-- ==== Sys2Proof/Syntax.lean ====
section
/-! DEFINITION. The commands of the block: one constructor per row of spec/opcode_table.json, with the row's operands. -/

namespace Sys2Proof

open Machine
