-- ==== Sys2Proof/Machine/RegNames.lean ====
section
/-! DEFINITION. The named fields of the register space: one definition per field of every register table of the
spec, giving its BAR0 offset and its bits.  A register that the spec gives as an array takes its index.
The file and rule of each register stand in the comment above its fields. -/

namespace Sys2Proof.Machine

__________

- _Task directions_
Starting with the line that contains "The file and", output every line through the end of the listing above, unchanged.

- _Finished exercise_
The file and rule of each register stand in the comment above its fields. -/

namespace Sys2Proof.Machine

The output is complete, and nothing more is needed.